I would put nuts on the under side of the plate and it would only contact the nuts on the bottom of the plate and stay flat. I would not conform it to the concrete.
Speaking for myself personally I not only use lock washers on something like that but I also spend the money and get a good lock nuts to go on those bolts. That way I'm almost guaranteed they're not coming loose... Be blessed... BBE 👍 👍🤗 🤗🙏🙏
Kapper instead of mounting to the house, you have that large concrete base, fab up 3 legs supports like 7-8 feet long that attach to the tower like a tripod shape and anchor near the edge of the concrete. That would be plenty strong. Don't want to drill through the siding and mount to the house if you don't need to.
You know I thought of that but just thought that it would not be sturdy enough..... however, I might have to think on it some more, since it is a 'self supported' tower (without a hinge plate on it)... hmmm, you've brought me back to that idea now... thanks.
Before you shim the base plate on the concrete, Loosen the 6 bolts that hold the tower to the hinge plate and give it a shove in the direction you need it to go.
Give that man a cigar! I like that idea!!! I will try that first, because I really don't like the idea of shims under the nice flat plate, but I'll do what is necessary! Thanks man.
Most hams think they know what they are doing when they put up towers as a retired professional tower erector I'm amazed more of you don't wind up in the hospital or worse the morgue. 32 years with Stann and associates and Chicago Tower leasing Corp. site leasing division.
Since you've got so much experience, far more than any of us... maybe you should start making some videos and putting up content so we can learn from you. Just reading how qualified you are doesn't really tell us much.
Don't know how to find people with knowledge... so finding most info on HAM on TH-cam. Nothing comes up when searching for "Antenna Install or Service" on Google for example. Nobody really covers 80% of the detail needed to connect the dots unfortunately, but when you watch 50 of them on a topic, you usually can deduce the info needed to connect those dots.

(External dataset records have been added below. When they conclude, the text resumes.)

-- ==== Sys2Proof/Syntax.lean ====
section
/-! DEFINITION. The instruction set: one constructor of `Instr` per row of spec/opcode_table.json (256), the flag bits
(30_encoding.md R44) and the 31 base operations (R48).  Spelling of the names: R49. -/

namespace Sys2Proof

/-- The operand width `w` that the short flag selects (R44): 1 or 2 bytes. -/
inductive Width where
  | byte
  | short
deriving DecidableEq, Repr

/-- `w` as a number of bytes (R8). -/
def Width.bytes : Width → Nat
  | .byte => 1
  | .short => 2

/-- The three flags of a non-immediate instruction byte (R44): keep (bit 7), return (bit 6), short (bit 5, as a width). -/
structure Mode where
  keep : Bool
  ret : Bool
  width : Width
deriving DecidableEq, Repr

/-- The 31 base operations, numbers 0x01..0x1F in this order (R48). -/
inductive Op where
  | inc | pop | nip | swp | rot | dup | ovr | equ
  | neq | gth | lth | jmp | jcn | jsr | sth | ldz
  | stz | ldr | str | lda | sta | dei | deo | add
  | sub | mul | div | and | or | xor | sft
deriving DecidableEq, Repr

/-- One constructor per row of the opcode table, in the table's order.  The immediate opcodes that read inline bytes carry
them (R45, R51); every other instruction takes its operands from a stack. -/
inductive Instr where
  | brk
  | inc
  | pop
  | nip
  | swp
  | rot
  | dup
  | ovr
  | equ
  | neq
  | gth
  | lth
  | jmp
  | jcn
  | jsr
  | sth
  | ldz
  | stz
  | ldr
  | str
  | lda
  | sta
  | dei
  | deo
  | add
  | sub
  | mul
  | div
  | and
  | or
  | xor
  | sft
  | jci (d : Short)
  | inc2
  | pop2
  | nip2
  | swp2
  | rot2
  | dup2
  | ovr2
  | equ2
  | neq2
  | gth2
  | lth2
  | jmp2
  | jcn2
  | jsr2
  | sth2
  | ldz2
  | stz2
  | ldr2
  | str2
  | lda2
  | sta2
  | dei2
  | deo2
  | add2
  | sub2
  | mul2
  | div2
  | and2
  | or2
  | xor2
  | sft2
  | jmi (d : Short)
  | incr
  | popr
  | nipr
  | swpr
  | rotr
  | dupr
  | ovrr
  | equr
  | neqr
  | gthr
  | lthr
  | jmpr
  | jcnr
  | jsrr
  | sthr
  | ldzr
  | stzr
  | ldrr
  | strr
  | ldar
  | star
  | deir
  | deor
  | addr
  | subr
  | mulr
  | divr
  | andr
  | orr
  | xorr
  | sftr
  | jsi (d : Short)
  | inc2r
  | pop2r
  | nip2r
  | swp2r
  | rot2r
  | dup2r
  | ovr2r
  | equ2r
  | neq2r
  | gth2r
  | lth2r
  | jmp2r
  | jcn2r
  | jsr2r
  | sth2r
  | ldz2r
  | stz2r
  | ldr2r
  | str2r
  | lda2r
  | sta2r
  | dei2r
  | deo2r
  | add2r
  | sub2r
  | mul2r
  | div2r
  | and2r
  | or2r
  | xor2r
  | sft2r
  | lit (v : Byte)
  | inck
  | popk
  | nipk
  | swpk
  | rotk
  | dupk
  | ovrk
  | equk
  | neqk
  | gthk
  | lthk
  | jmpk
  | jcnk
  | jsrk
  | sthk
  | ldzk
  | stzk
  | ldrk
  | strk
  | ldak
  | stak
  | deik
  | deok
  | addk
  | subk
  | mulk
  | divk
  | andk
  | ork
  | xork
  | sftk
  | lit2 (v : Short)
  | inc2k
  | pop2k
  | nip2k
  | swp2k
  | rot2k
  | dup2k
  | ovr2k
  | equ2k
  | neq2k
  | gth2k
  | lth2k
  | jmp2k
  | jcn2k
  | jsr2k
  | sth2k
  | ldz2k
  | stz2k
  | ldr2k
  | str2k
  | lda2k
  | sta2k
  | dei2k
  | deo2k
  | add2k
  | sub2k
  | mul2k
  | div2k
  | and2k
  | or2k
  | xor2k
  | sft2k
  | litr (v : Byte)
  | inckr
  | popkr
  | nipkr
  | swpkr
  | rotkr
  | dupkr
  | ovrkr
  | equkr
  | neqkr
  | gthkr
  | lthkr
  | jmpkr
  | jcnkr
  | jsrkr
  | sthkr
  | ldzkr
  | stzkr
  | ldrkr
  | strkr
  | ldakr
  | stakr
  | deikr
  | deokr
  | addkr
  | subkr
  | mulkr
  | divkr
  | andkr
  | orkr
  | xorkr
  | sftkr
  | lit2r (v : Short)
  | inc2kr
  | pop2kr
  | nip2kr
  | swp2kr
  | rot2kr
  | dup2kr
  | ovr2kr
  | equ2kr
  | neq2kr
  | gth2kr
  | lth2kr
  | jmp2kr
  | jcn2kr
  | jsr2kr
  | sth2kr
  | ldz2kr
  | stz2kr
  | ldr2kr
  | str2kr
  | lda2kr
  | sta2kr
  | dei2kr
  | deo2kr
  | add2kr
  | sub2kr
  | mul2kr
  | div2kr
  | and2kr
  | or2kr
  | xor2kr
  | sft2kr
deriving DecidableEq, Repr

/-- Why a byte sequence is not an instruction.  No byte VALUE is rejected (R53): only a sequence that ends too early. -/
inductive DecodeError where
  /-- No byte at all. -/
  | empty
  /-- The inline operand of this immediate opcode is cut off (R51). -/
  | truncated (opcode : Byte)
  /-- The internal-invariant violation of R112: reached by no byte (R53). -/
  | unhandled (opcode : Byte)
deriving DecidableEq, Repr

end Sys2Proof
end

I have the same base plate. The bolts for anchoring the plate in the concrete come with two nuts. While I'm rebuilding my cement mixer, I'm wondering a couple of things. Do I pour the concrete and push the bolts into it or I'm leaning toward pouring the concrete with the bolts in the plate. I'm also thinking putting a bolt (and washer) under the plate for leveling but the plate wont be resting on the concrete. My next wonder is how big the foundation needs to be. I think the answer would depend on my type of ground, which is above my knowledge level. I'm thinking something like 3X3X3.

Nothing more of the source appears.